# Homework 3 — Subsetting and Plotting Data: Understanding Time Use
 


# Introduction

For this week's homework, we are going to continue to work with the Statistics Canada GSS Time Use Dataset. This time we're going to dig into some of the well-being variables (feeling rushed) and respondent characteristic variables (how people commute to work).


# Question

The question you're answering in this homework:

> Do urban resident respondents who drive a car to commute (either some or all of the time) feel less rushed than those respondents who don't drive a car for commuting?

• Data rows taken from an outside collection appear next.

-- ==== Sys2Proof/Decode.lean ====
section
/-!
DEFINITION. The encoding of the shelf instruction set (chapter 03): the fields of an instruction word, which words R51,
R52, R54 and R67 allow, what an instruction reads and writes and costs (chapters 03, 04, 07), the words of each engine
command and the command of each word. `decodeTableWord` answers none: the opcode table gives no row any bits.
-/
namespace Sys2Proof

/-- The decoder of the table's own bits (R54 gives words to engine instructions, but the table gives no bits to any row,
so no word spells a command there; log entry 1). -/
def decodeTableWord (_nbits _w : Nat) : Option Instr := none

/-- Profiles as the engines run them (Table 3.1). -/
inductive Prof where
  | l | u | s
deriving DecidableEq, Repr

/-- The profile of a context (R35): T0..T383 L, T384..T447 S, T448..T511 U. -/
def profOf (c : Ctx) : Prof := if c.val < 384 then .l else if c.val < 448 then .s else .u

/-- The fields of an instruction word and its extension word (Table 3.5). -/
structure Insn where
  op : Nat
  d : Nat
  a : Nat
  b : Nat
  sh : Nat
  md : Nat
  imm : Nat
  cond : Nat
  cnt : Nat
  off : Nat
  space : Nat
  addr : Nat
  ext : W
deriving DecidableEq, Repr

/-- Every field of Table 3.5, read from the words. -/
def insnOf (w ext : W) : Insn where
  op := w.bits 31 24
  d := w.bits 23 19
  a := w.bits 18 14
  b := w.bits 13 9
  sh := w.bits 8 4
  md := w.bits 3 0
  imm := w.bits 13 0
  cond := w.bits 23 20
  cnt := w.bits 19 14
  off := w.bits 13 0
  space := w.bits 18 16
  addr := w.bits 15 0
  ext := ext

/-- imm14 and x as two's complement (R51). -/
def Insn.simm (i : Insn) : Int := if i.imm < 8192 then i.imm else (i.imm : Int) - 16384
/-- off as two's complement, for S (R51). -/
def Insn.soff (i : Insn) : Int := if i.off < 8192 then i.off else (i.off : Int) - 16384

/-- The word of an A-form instruction (Table 3.5). -/
def wordA (op : BitVec 8) (f : AForm) : W := op ++ f.d ++ f.a ++ f.b ++ f.sh ++ f.md
/-- The word of a B-form instruction (Table 3.5). -/
def wordB (op : BitVec 8) (f : BForm) : W := op ++ f.d ++ f.a ++ f.imm
/-- The word of a C-form instruction (Table 3.5). -/
def wordC (op : BitVec 8) (f : CForm) : W := op ++ f.cond ++ f.cnt ++ f.off
/-- The word of a D-form instruction (Table 3.5). -/
def wordD (op : BitVec 8) (f : DForm) : W := op ++ f.d ++ f.space ++ f.addr
/-- The first word of an E-form instruction (Table 3.5). -/
def wordE (op : BitVec 8) (f : EForm) : W := op ++ f.d ++ f.a ++ f.x

/-- The A-form fields of a word. -/
def formA (w : W) : AForm :=
  ⟨w.extractLsb' 19 5, w.extractLsb' 14 5, w.extractLsb' 9 5, w.extractLsb' 4 5, w.extractLsb' 0 4⟩
/-- The B-form fields of a word. -/
def formB (w : W) : BForm := ⟨w.extractLsb' 19 5, w.extractLsb' 14 5, w.extractLsb' 0 14⟩
/-- The C-form fields of a word. -/
def formC (w : W) : CForm := ⟨w.extractLsb' 20 4, w.extractLsb' 14 6, w.extractLsb' 0 14⟩
/-- The D-form fields of a word. -/
def formD (w : W) : DForm := ⟨w.extractLsb' 19 5, w.extractLsb' 16 3, w.extractLsb' 0 16⟩
/-- The E-form fields of the two words. -/
def formE (w ext : W) : EForm := ⟨w.extractLsb' 19 5, w.extractLsb' 14 5, w.extractLsb' 0 14, ext⟩

/-- The words of an engine command (Table 3.8): the instruction word and, in E form, its extension word. -/
def encodeInsn : Instr → Option (W × W)
  | .nop _ f => some (wordA 0x01 f, 0)
  | .mov _ f => some (wordA 0x02 f, 0)
  | .ldi _ f => some (wordB 0x03 f, 0)
  | .ldk _ f => some (wordE 0x04 f, f.ext)
  | .sel _ f => some (wordA 0x05 f, 0)
  | .cmp _ f => some (wordA 0x06 f, 0)
  | .cmpi _ f => some (wordB 0x07 f, 0)
  | .fcmp _ f => some (wordA 0x08 f, 0)
  | .add _ f => some (wordA 0x10 f, 0)
  | .sub _ f => some (wordA 0x11 f, 0)
  | .addi _ f => some (wordB 0x12 f, 0)
  | .mul _ f => some (wordA 0x13 f, 0)
  | .neg _ f => some (wordA 0x14 f, 0)
  | .abs _ f => some (wordA 0x15 f, 0)
  | .min _ f => some (wordA 0x16 f, 0)
  | .max _ f => some (wordA 0x17 f, 0)
  | .andW _ f => some (wordA 0x18 f, 0)
  | .orW _ f => some (wordA 0x19 f, 0)
  | .xorW _ f => some (wordA 0x1A f, 0)
  | .shl _ f => some (wordA 0x1B f, 0)
  | .asr _ f => some (wordA 0x1C f, 0)
  | .lsr _ f => some (wordA 0x1D f, 0)
  | .mac _ f => some (wordA 0x20 f, 0)
  | .msu _ f => some (wordA 0x21 f, 0)
  | .mclr _ f => some (wordA 0x22 f, 0)
  | .mrd _ f => some (wordA 0x23 f, 0)
  | .mld _ f => some (wordA 0x24 f, 0)
  | .fadd _ f => some (wordA 0x28 f, 0)
  | .fsub _ f => some (wordA 0x29 f, 0)
  | .fmul _ f => some (wordA 0x2A f, 0)
  | .fma _ f => some (wordA 0x2B f, 0)
  | .fdiv _ f => some (wordA 0x2C f, 0)
  | .fsqrt _ f => some (wordA 0x2D f, 0)
  | .cvtf _ f => some (wordA 0x2E f, 0)
  | .cvti _ f => some (wordA 0x2F f, 0)
  | .sat _ f => some (wordA 0x30 f, 0)
  | .clamp _ f => some (wordA 0x31 f, 0)
  | .intg _ f => some (wordA 0x32 f, 0)
  | .diff _ f => some (wordA 0x33 f, 0)
  | .filt1 _ f => some (wordA 0x34 f, 0)
  | .lim _ f => some (wordA 0x35 f, 0)
  | .rpt _ f => some (wordA 0x36 f, 0)
  | .plaus _ f => some (wordA 0x37 f, 0)
  | .ld _ f => some (wordD 0x40 f, 0)
  | .st _ f => some (wordD 0x41 f, 0)
  | .ldx _ f => some (wordA 0x42 f, 0)
  | .stx _ f => some (wordA 0x43 f, 0)
  | .inp _ f => some (wordD 0x44 f, 0)
  | .out _ f => some (wordD 0x45 f, 0)
  | .evt _ f => some (wordB 0x50 f, 0)
  | .recI _ f => some (wordA 0x51 f, 0)
  | .bf _ f => some (wordC 0x60 f, 0)
  | .loopn _ f => some (wordC 0x61 f, 0)
  | .callf _ f => some (wordC 0x62 f, 0)
  | .endRel _ f => some (wordC 0x63 f, 0)
  | .en _ f => some (wordB 0x70 f, 0)
  | .dis _ f => some (wordB 0x71 f, 0)
  | .setref _ f => some (wordE 0x72 f, f.ext)
  | .wait _ f => some (wordE 0x73 f, f.ext)
  | .chk _ f => some (wordE 0x74 f, f.ext)
  | .jmp _ f => some (wordC 0x75 f, 0)
  | .jc _ f => some (wordC 0x76 f, 0)
  | .retry _ f => some (wordE 0x77 f, f.ext)
  | .mark _ f => some (wordB 0x78 f, 0)
  | .send _ f => some (wordE 0x79 f, f.ext)
  | .await _ f => some (wordE 0x7A f, f.ext)
  | .log _ f => some (wordB 0x7B f, 0)
  | .call _ f => some (wordC 0x7C f, 0)
  | .lib _ f => some (wordE 0x80 f, f.ext)
  | .ledg _ f => some (wordB 0x81 f, 0)
  | .tmur _ f => some (wordB 0x82 f, 0)
  | .jrd _ f => some (wordB 0x83 f, 0)
  | .jwr _ f => some (wordB 0x84 f, 0)
  | .period _ f => some (wordA 0x85 f, 0)
  | _ => none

# Lab Instructions and Learning Objectives

Just like in the previous homework, you will be creating and submitting a data story answering a data science question. You will be required to submit your work in the same format as last time, complete with sections for *Introduction*, *Data*, *Methods*, *Computation*, and *Conclusion*.

In this lab, you will:
* Create a data story in a notebook exploring the question.
* Work with the Time Use dataset from lecture to investigate if commuting by car affects feelings of being rushed.
* Write and use Boolean expressions to focus on specific observations in our dataset. (That means subsetting `DataFrame`s using `.loc` and `.iloc`).
* Create and name new columns, and use Boolean expressions to assign new values based on values in existing columns.
* Produce and interpret a crosstabulation table to compare how respondents in two different categories differ based on two other Boolean variables. 
* Plot the results of your crosstabulation, and use the visualization to describe general trends.


# Due date 

You will submit your completed Homework 3 on MarkUs by *Mon, Jan 31 2021 at 11:59 PM EST*. We will send an announcement in a couple days when autotesting has been set up on MarkUs.

# GGR: How to submit

1. Download your homework to your local computer and save it as `GGR274_Homework_3.ipynb`.
2. Log in here: https://markus-ds.teach.cs.toronto.edu.
3. Submit your homework to `HW3: Homework 3`.

# Marking Rubric


Section     | 0 | 1 | 2 | 3
------------|---|---|---|---
Introduction|The question is not stated correctly or left blank | The question is stated correctly | NA | NA 
Data (for each python variable)       |auto test fails | auto test passes | NA | NA 
Methods (for each part) | No answer | The data extracted is specified or a reasonable rationale is given, but not both | Both the data extracted is specified and a reasonable rationale is given | NA
Computation |auto test fails | auto test passes | NA | NA 
Conclusion (for each part) | No answer | The question is answered but no explanation is given | The question is answered but the explanation is not supported or weakly supported by the data | The question is answered and the explanation is supported by the data 

Maximum grade: **35**


# Introduction section

This should introduce the question being explored in a sentence. __(1 mark)__

# Data section

The `Data` part of your notebook should read the raw data, extract a `DataFrame` containing the important columns, and present the overall data. Create at least these three variables. (You might find it helpful to create other variables to name intermediate values.)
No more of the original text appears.